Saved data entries
/-- MZ_VOTE_RECEIVE (R156). -/
def Half.voteRx (m : Half) (y : View) (f : MzFrame) : Half :=
  match m.coordSlot ((mzWord f 0)) with
  | none => m
  | some i =>
    let x := m.slot i
    if !m.mzMine f || decide (x.state ≠ 2) || !x.parts.any (fun p => decide (p.addr = f.src)) then m
    else if leAt f.payload 4 1 = 1 then
      if x.deadline.toNat < m.tai.toNat then m
      else
        let ps := x.parts.map (fun p => if p.addr = f.src then { p with voted := true } else p)
        let m1 := m.setSlot i { x with parts := ps }
        if ps.all (·.voted) then (m1.commitPrepared y i).pump y else m1
    else
      let k := leAt f.payload 6 1
      let idx := ((x.acts.zipIdx.filter (fun e => decide (e.1.module_ = f.src)))[k]?.map (·.2)).getD 0xFF
      (m.endAbort y i 8 idx (leAt f.payload 5 1) f.src).pump y

/-- SHEAF_DEADLINE (R156): T0 + D passes without every YES. -/
def Half.deadlineEnd (m : Half) (y : View) (i : Nat) : Half :=
  let x := m.slot i
  if x.state = 2 ∧ x.isCoord ∧ x.deadline.toNat < m.tai.toNat then (m.endAbort y i 7 0xFF 0 0).pump y else m

/-- Records that the journal's pages still hold, by first page (Table 5.4). -/
def Half.jHeads (m : Half) : List Nat :=
  ((List.range 15).filter (fun i => decide ((m.gPage 4).getD (8 + i) 0 ≠ 0))).map (· + 5)

/-- ACK of a participant (R158, Table 15.4). -/
def Half.sendAck (m : Half) (y : View) (dest : Nat) (seq : Word) (own : Nat) : Half :=
  m.sheafFrame y dest 0x24 peerStamp (leBytes 4 seq.toNat ++ leBytes 4 own)

/-- A participant learns COMMIT (R157): it applies its actions and sends ACK; one that has applied them acknowledges again. -/
def Half.partCommit (m : Half) (y : View) (coord : Nat) (seq : Word) : Half :=
  match m.partSlot coord seq with
  | some i =>
    if (m.slot i).state = 2 then
      let m1 := (m.commitPrepared y i).pump y
      if m.grn.frozen then m1 else m1.sendAck y coord seq m1.shfSeq
    else if (m.slot i).state = 3 then m.sendAck y coord seq (m.slot i).seq.toNat
    else m
  | none =>
    match m.jHeads.find? (fun p => let l := m.gPage p; decide (leAt l 0 1 = 3) && decide (leAt l 3 1 % 4 = 1)
        && decide (leAt l 16 2 = coord) && decide (leAt l 20 4 = seq.toNat)) with
    | some p => m.sendAck y coord seq (leAt (m.gPage p) 4 4)
    | none => m

/-- A participant learns ABORT (R157). -/
def Half.partAbort (m : Half) (y : View) (coord : Nat) (seq : Word) : Half :=
  let m1 := match m.partSlot coord seq with
    | some i => if (m.slot i).state = 2 then (m.endAbort y i 0 0xFF 0 0).pump y else m
    | none => m
  m1.sendAck y coord seq 0

/-- MZ_ACK_RECEIVE (R158). -/
def Half.ackRx (m : Half) (y : View) (f : MzFrame) : Half :=
  let seq := (mzWord f 0)
  let mark (x : Slot) : Slot := { x with parts := x.parts.map (fun p => if p.addr = f.src then { p with acked := true } else p) }
  if !m.mzMine f then m
  else
    let marked := m.shf.aborts.map (fun e => if e.2.coordSeq = seq then (e.1, mark e.2) else e)
    let left := marked.filter (fun e => !e.2.parts.all (·.acked))
    let m1 := { m with shf := { m.shf with aborts := left } }
    match m1.coordSlot seq with
    | some i => if (m1.slot i).state = 3 then ((m1.setSlot i (mark (m1.slot i))).sheafDone i).pump y else m1
    | none => m1

/-- COMMIT_REPEAT (R158): every 1 ms. -/
def Half.commitRepeat (m : Half) (y : View) (i : Nat) : Half :=
  let x := m.slot i
  let m1 := if x.state = 3 ∧ x.isCoord then m.sendOutcome y x 0x22 else m
  (m.shf.aborts.filter (fun e => decide (e.1 = i))).foldl (fun m e => m.sendOutcome y e.2 0x23) m1

/-- COORDINATOR_ORPHAN (R158): ORPHAN_S has passed: event 0x0907 for each silent participant, and the record may be DONE. -/
def Half.coordOrphan (m : Half) (y : View) (i : Nat) : Half :=
  let tell (m : Half) (x : Slot) : Half :=
    (x.parts.filter (fun p => !p.acked)).foldl (fun m p => m.ev 0x0907 p.addr x.seq.toNat 0 0) m
  let due (x : Slot) : Bool := decide (x.votedAt + m.rdF rShfCtrl 24 8 * oneSec ≤ m.up)
  let old := m.shf.aborts.filter (fun e => decide (e.1 = i) && due e.2)
  let m1 := old.foldl (fun m e => tell m e.2) { m with shf := { m.shf with aborts := m.shf.aborts.filter (fun e => decide (e ∉ old)) } }
  let x := m1.slot i
  if x.state = 3 ∧ x.isCoord ∧ due x then
    let m2 := tell m1 x
    ((m2.setSlot i { x with parts := x.parts.map (fun p => { p with acked := true }) }).sheafDone i).pump y
  else m1
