-- ==== Sys2Proof/Machine/Energy.lean ====
section
/-! DEFINITION. Energy metering: cycles (R261 to R263), windows (R255 to R260, R269, R270), demand (R265 to R268), rounds
(R273, R274), and the commands of the NRG page. -/
namespace Sys2Proof.Machine

/-- One volt or one ampere of scaled points: GAIN 1.0 (R271), full scale at 0.5 V (R251), scales in thousandths. -/
def nrgOne : Nat := 2 ^ 22 * 500000000 * 1000

/-- Full scale of scaled points for a scale in thousandths of a volt or ampere. -/
def nrgFull (scale : Nat) : Nat := 2 ^ 22 * 500000000 * scale

/-- The points held of the window in progress by input: 256 + voltage input for those delayed by 32 points. -/
def Half.winPts (m : Half) (i : Nat) : List Int := sget [] m.nrg.cur i

/-- The frequency of a cycle in mHz (R256): 0 where no zero crossings are found. -/
def cycMhz (x : EnergyCycle) : Nat := if x.ns = 0 then 0 else (10 ^ 12 + x.ns / 2) / x.ns

/-- R256: the frequency lies outside the measured range. -/
def freqBad (mhz : Nat) : Bool := decide (mhz < 42500) || decide (69000 < mhz)

/-- The sampling period in units of 1/1,024 ns. -/
def samplePeriod : Int := 128000000

/-- A conversion reaches ±1.0 V: it is clipped (R251). -/
def clips (x : Int) : Bool := decide (10 ^ 9 ≤ x.natAbs)

/-- What a clipped input converts. -/
def clipAt (x : Int) : Int := max (-(10 ^ 9)) (min (10 ^ 9) x)

/-- The samples a cycle presents for an input: 0 to 3 of its set, or 32 + channel. -/
def cycRaw (x : EnergyCycle) (i : Nat) : List Int :=
  (if i < 32 then x.volts.getD (i % 4) []
   else match x.amps.find? (fun e => decide (e.1 = i - 32)) with
    | some e => e.2
    | none => [])

/-- R252: first-order high-pass filter with its corner at 0.1 Hz, 2^-40 × 86,352,050 a sample at 8 kHz: the DC found, in 2^-32 nV, and
the samples without it. (DESIGN CHOICE, log entry 73: the arithmetic of the filter.) -/
def highPass : Int → List Int → Int × List Int
  | d, [] => (d, [])
  | d, x :: l =>
    let d1 := d + (x * 2 ^ 32 - d) * 86352050 / 2 ^ 40
    let r := highPass d1 l
    (r.1, (x - d1 / 2 ^ 32) :: r.2)

/-- An input's samples of a cycle without DC, with the DC found (R252). -/
def Half.cycAc (m : Half) (x : EnergyCycle) (i : Nat) : Int × List Int := highPass (sget 0 m.nrg.dc i) ((cycRaw x i).map clipAt)

/-- The samples kept of an input before a cycle. -/
def Half.cycHist (m : Half) (i : Nat) : List Int := lastN 64 (sget [] m.nrg.hist i)

/-- GAIN of an input in force (R271). -/
def Half.inGain (m : Half) (i : Nat) : Int :=
  (m.calIn (if i < 32 then rNvsGain (i / 4) (i % 4) else rNciGain ((i - 32) / 32) ((i - 32) % 32))).toNat

/-- Group delay of a sensor in units of 1/1,024 ns (Table 10.1). -/
def sensorDelay (type : Nat) : Int := if type = 0 then 4096000 else if type = 1 then 2048000 else if type = 2 then 512000 else 0

/-- R252: the delay of an input, its sensor's group delay less PHASE in force, in units of 1/1,024 ns. -/
def Half.inDelay (m : Half) (i : Nat) : Int :=
  let c := i - 32
  let ph (k : Nat) : Int := sext 16 (fld (m.calIn k) 0 16) * 125000
  if i < 32 then -ph (rNvsPhase (i / 4) (i % 4))
  else sensorDelay (m.rdF (rNciSensor (c / 32) (c % 32)) 0 2) - ph (rNciPhase (c / 32) (c % 32))

/-- The value of an input at a place among its samples, in units of 1/1,024 ns from the first: a sample where the place is one's, else
what resampling finds. (Log entry 73.) -/
def sampleAt (l : List Int) (place : Int) : Int :=
  if l.isEmpty then 0
  else if place % samplePeriod = 0 ∧ 0 ≤ place ∧ (place / samplePeriod).toNat < l.length then l.getD (place / samplePeriod).toNat 0
  else Config.interpolated l place

/-- R252, R256: the points of an input in a cycle, in 2^-22 nV, and the same points `late` points before: GAIN, delay, and 128 points
a cycle or, while the frequency is bad, the samples themselves; a channel that NCI.INVERT names is negated. -/
def Half.cycPts (m : Half) (x : EnergyCycle) (i late : Nat) : List Int :=
  let now := (m.cycAc x i).2
  if now.isEmpty then []
  else
    let g := m.inGain i
    let l := (m.cycHist i ++ now).map (· * g)
    let bad := freqBad (cycMhz x)
    let at0 : Int := 64 * samplePeriod - m.inDelay i - (if bad then 0 else x.lead * 1024)
    let step : Int := if bad then samplePeriod else 8 * x.ns
    let neg := decide (32 ≤ i) && m.rdB (rNciInvert ((i - 32) / 32)) ((i - 32) % 32)
    (List.range (if bad then now.length else 128)).map (fun (n : Nat) =>
      let v := sampleAt l (at0 + ((n : Int) - late) * step)
      if neg then -v else v)

/-- Points of a voltage input; zeros for a disabled one (R255). -/
def Half.vPoints (m : Half) (vs k : Nat) (l : List Int) : List Int := if m.vEn vs k then l else l.map (fun _ => 0)

/-- Points of a current, in 2^−22 nV: its channel, or the difference of its pair (R253); src answers a channel's points. -/
def Half.iPoints (m : Half) (c : Nat) (src : Nat → List Int) : List Int :=
  if m.paired c then diff (src c) (src (c + 1)) else src c

/-- U_FS of a voltage set in mV. -/
def Half.vScale (m : Half) (vs : Nat) : Nat := m.rdN (rNvsScale vs)

/-- Scaled points. -/
def scaled (scale : Nat) (l : List Int) : List Int := l.map (· * (scale : Int))

/-- R255: a phase voltage, u_Lk − u_N, from the points of the set's inputs. -/
def Half.uPhase (m : Half) (vs k : Nat) (src : Nat → List Int) : List Int :=
  diff (m.vPoints vs k (src k)) (m.vPoints vs 3 (src 3))

/-- The points of a meter's current in a cycle. -/
def Half.cycI (m : Half) (x : EnergyCycle) (c : Nat) : List Int := m.iPoints c (fun c => m.cycPts x (32 + c) 0)

/-- R261: the active and reactive energy of a meter in a cycle: sums of products of scaled points. -/
def Half.energyOf (m : Half) (i vs : Nat) (x : EnergyCycle) : Int × Int :=
  (cfgPhases (m.meter i).cfg).foldl (fun a p =>
    let u (late : Nat) : List Int := scaled (m.vScale vs) (m.uPhase vs p.1 (fun k => m.cycPts x (4 * vs + k) late))
    let cur := scaled (m.iScale p.2) (m.cycI x p.2)
    (a.1 + dot (u 0) cur, a.2 + dot (u 32) cur))
    (0, 0)

/-- R261: a sum of products of scaled points as energy in units of 2^−24 mWh, cut towards zero: Δt is 1 ÷ (128 f), or the
sampling period while the frequency lies outside the measured range. -/
def energyUnits (mhz : Nat) (n : Nat) : Nat :=
  if freqBad mhz then n * (10 * 2 ^ 24) / (nrgOne * nrgOne * 8000 * 36)
  else n * (1000 * 10 * 2 ^ 24) / (nrgOne * nrgOne * 128 * mhz * 36)

/-- R262: every current of a meter lies below 0.02 % of its full scale. -/
def Half.creeps (m : Half) (i : Nat) (x : EnergyCycle) : Bool :=
  (cfgPhases (m.meter i).cfg).all (fun p =>
    let l := m.cycI x p.2
    decide (25000000 * dot l l < (l.length : Int) * (2 ^ 22 * 500000000) ^ 2) || l.isEmpty)

/-- R261: an amount in units of 2^−24 joins a register: whole units are added, the rest is carried. Answers the whole units. -/
def Half.accFine (m : Half) (i r n : Nat) : Half × Nat :=
  let t := sget 0 (m.meter i).res r + n
  let m1 := m.updMeter i (fun x => { x with res := sset 0 x.res r (t % 2 ^ 24) })
  ((if t / 2 ^ 24 = 0 then m1 else m1.accAdd i r (t / 2 ^ 24)), t / 2 ^ 24)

- TASK DESCRIPTION -
Among the entries above, locate the lines containing "before a cycle. -/" and "if l.isEmpty then 0", and transcribe exactly those two lines and all lines between.

- WRITTEN SOLUTION -
/-- The samples kept of an input before a cycle. -/
def Half.cycHist (m : Half) (i : Nat) : List Int := lastN 64 (sget [] m.nrg.hist i)

/-- GAIN of an input in force (R271). -/
def Half.inGain (m : Half) (i : Nat) : Int :=
  (m.calIn (if i < 32 then rNvsGain (i / 4) (i % 4) else rNciGain ((i - 32) / 32) ((i - 32) % 32))).toNat

/-- Group delay of a sensor in units of 1/1,024 ns (Table 10.1). -/
def sensorDelay (type : Nat) : Int := if type = 0 then 4096000 else if type = 1 then 2048000 else if type = 2 then 512000 else 0

/-- R252: the delay of an input, its sensor's group delay less PHASE in force, in units of 1/1,024 ns. -/
def Half.inDelay (m : Half) (i : Nat) : Int :=
  let c := i - 32
  let ph (k : Nat) : Int := sext 16 (fld (m.calIn k) 0 16) * 125000
  if i < 32 then -ph (rNvsPhase (i / 4) (i % 4))
  else sensorDelay (m.rdF (rNciSensor (c / 32) (c % 32)) 0 2) - ph (rNciPhase (c / 32) (c % 32))

/-- The value of an input at a place among its samples, in units of 1/1,024 ns from the first: a sample where the place is one's, else
what resampling finds. (Log entry 73.) -/
def sampleAt (l : List Int) (place : Int) : Int :=
  if l.isEmpty then 0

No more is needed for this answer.